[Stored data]
───
/-- Settles O45: the magnitude is rounded to a hundredth of a degree, or its fraction dropped, and the sign is kept. -/
theorem temperatureErrorIsBounded : Obligations.TemperatureErrorIsBounded := by
  refine fun v v' b2 b3 frac => ⟨fun henc hdec => ?_, fun henc hdec => ?_⟩
  · obtain ⟨w, f, hw, hf, hbytes, habove, hbelow⟩ := smagEncodeFrac_some henc
    rw [smagDecode_of_smagBytes hw (by omega) hbytes hdec, abs_sub_signed, if_pos rfl, abs_le]
    omega
  · obtain ⟨w, hw, hbytes, hbelow, habove⟩ := smagEncodeWhole_some henc
    rw [smagDecode_of_smagBytes hw (by omega) hbytes hdec, abs_sub_signed, Nat.cast_zero, zero_mul, ite_self, abs_lt]
    omega

/-! ### The bytes MemRead read -/

/-- The low bytes of MemRead drop out of it by a shift (R12). -/
theorem memRead_shiftRight (m : Memory) (a j k : Nat) : memRead m a (j + k) >>> (8 * k) = memRead m a j := by
  induction k with
  | zero => rfl
  | succ k ih =>
    have hbyte := (m.read (a + (j + k))).isLt
    have hlow : memRead m a (j + (k + 1)) >>> 8 = memRead m a (j + k) := by
      rw [← Nat.add_assoc, memRead_succ, Nat.shiftRight_eq_div_pow]
      omega
    rw [Nat.mul_succ, Nat.add_comm (8 * k), Nat.shiftRight_add, hlow, ih]

/-- The `n` bytes of a buffer from index `a` on. -/
def Memory.slice (m : Memory) (a n : Nat) : List Byte := (List.range n).map fun k => m.read (a + k)

/-- MemWrite of what MemRead read is the bytes that were read (R12). -/
theorem beBytes_memRead (m : Memory) (a n : Nat) : beBytes n (memRead m a n) = m.slice a n := by
  refine List.ext_getElem (by simp [Memory.slice]) fun k hk _ => ?_
  have hkn : k < n := by simpa using hk
  have hshift := memRead_shiftRight m a (k + 1) (n - 1 - k)
  rw [show k + 1 + (n - 1 - k) = n by omega] at hshift
  rw [beBytes_getElem, hshift, memRead_succ]
  refine BitVec.eq_of_toNat_eq ?_
  have hbyte := (m.read (a + k)).isLt
  simp only [Memory.slice, List.getElem_map, List.getElem_range, BitVec.toNat_ofNat]
  omega

/-! ### Format 5 -/

/-- A request with a decoded reading in its registers has the slots of that reading, if they fit the registers (R39, R45). -/
theorem slotIn_of_reading {q : Request} {tag : Byte} {slots : Slot → Option ℤ} {k : Slot}
    (hp : q.rdPresent = (readingResponse tag slots).rdPresent) (hval : q.rdValue = (readingResponse tag slots).rdValue)
    (hfit : ∀ v, slots k = some v → -(2 ^ 63) ≤ v ∧ v < 2 ^ 63) : q.slotIn k = slots k := by
  rw [Request.slotIn, hp, hval]
  cases hk : slots k with
  | none => simp [readingResponse, hk]
  | some v =>
    obtain ⟨hlo, hhi⟩ := hfit v hk
    have hexact : (BitVec.ofInt 64 v).toInt = v := BitVec.toInt_ofInt_eq_self (by decide) hlo hhi
    simp [readingResponse, hk, hexact]

/-- An encode of the slot decoded from a field that fills its bytes writes back those bytes (R153). -/
theorem Field.encode_of_decode {f : Field} (hf : f.Regular) (hm : f.masked = false) {q : Request} {m : Memory}
    (h : q.slotIn f.slot = f.decode m) : f.encode q = some (m.slice f.base f.bytes) := by
  rw [Field.encode, Field.encodeRaw_of_decode hf h, Option.map_some, Field.raw_emod hf hm, Int.toNat_natCast,
    beBytes_memRead]

/-- An encode of both slots of the power-info word writes back its two bytes (R153). -/
theorem powerPart_of_decode {q : Request} {m : Memory} (hb : q.slotIn .batteryVoltage = f5BAT.decode m)
    (ht : q.slotIn .txPower = f5TX.decode m) : powerPart q = some (m.slice 13 2) := by
  have hword : (f5BAT.raw m * 32 + f5TX.raw m).toNat = memRead m 13 2 := by
    rw [f5BAT_raw, f5TX_raw]
    omega
  rw [powerPart_eq (Field.encodeRaw_of_decode f5BAT_regular hb) (Field.encodeRaw_of_decode f5TX_regular ht)
    (Field.raw_fits f5BAT_regular m) (Field.raw_fits f5TX_regular m), hword, beBytes_memRead]

/-- The frame of a reading decoded from a tag-5 frame is that frame (R153, R203). -/
theorem frameF5_of_slotsF5 {q : Request} {m : Memory} (htag : m.read 0 = 0x05#8)
    (hslots : ∀ f ∈ linearFields, slotsF5 m f.slot = f.decode m → q.slotIn f.slot = f.decode m) :
    frameF5 q = some (m.slice 0 24) := by
  have part : ∀ f ∈ linearFields, f.masked = false → slotsF5 m f.slot = f.decode m →
      f.encode q = some (m.slice f.base f.bytes) := fun f hf hm hk =>
    Field.encode_of_decode (regular_of_mem_linearFields hf) hm (hslots f hf hk)
  rw [frameF5, part f5T (by decide) rfl rfl, part f5H (by decide) rfl rfl, part f5P (by decide) rfl rfl,
    part f5AX (by decide) rfl rfl, part f5AY (by decide) rfl rfl, part f5AZ (by decide) rfl rfl,
    powerPart_of_decode (hslots f5BAT (by decide) rfl) (hslots f5TX (by decide) rfl),
    part f5MOV (by decide) rfl rfl, part f5SEQ (by decide) rfl rfl, part f5ID (by decide) rfl rfl, ← htag]
  rfl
───
Beginning at the top of the data, extract each line through the line containing "hbelow⟩ := smagEncodeFrac_some henc" and return those lines exactly, with nothing added.

SOLUTION BELOW:
/-- Settles O45: the magnitude is rounded to a hundredth of a degree, or its fraction dropped, and the sign is kept. -/
theorem temperatureErrorIsBounded : Obligations.TemperatureErrorIsBounded := by
  refine fun v v' b2 b3 frac => ⟨fun henc hdec => ?_, fun henc hdec => ?_⟩
  · obtain ⟨w, f, hw, hf, hbytes, habove, hbelow⟩ := smagEncodeFrac_some henc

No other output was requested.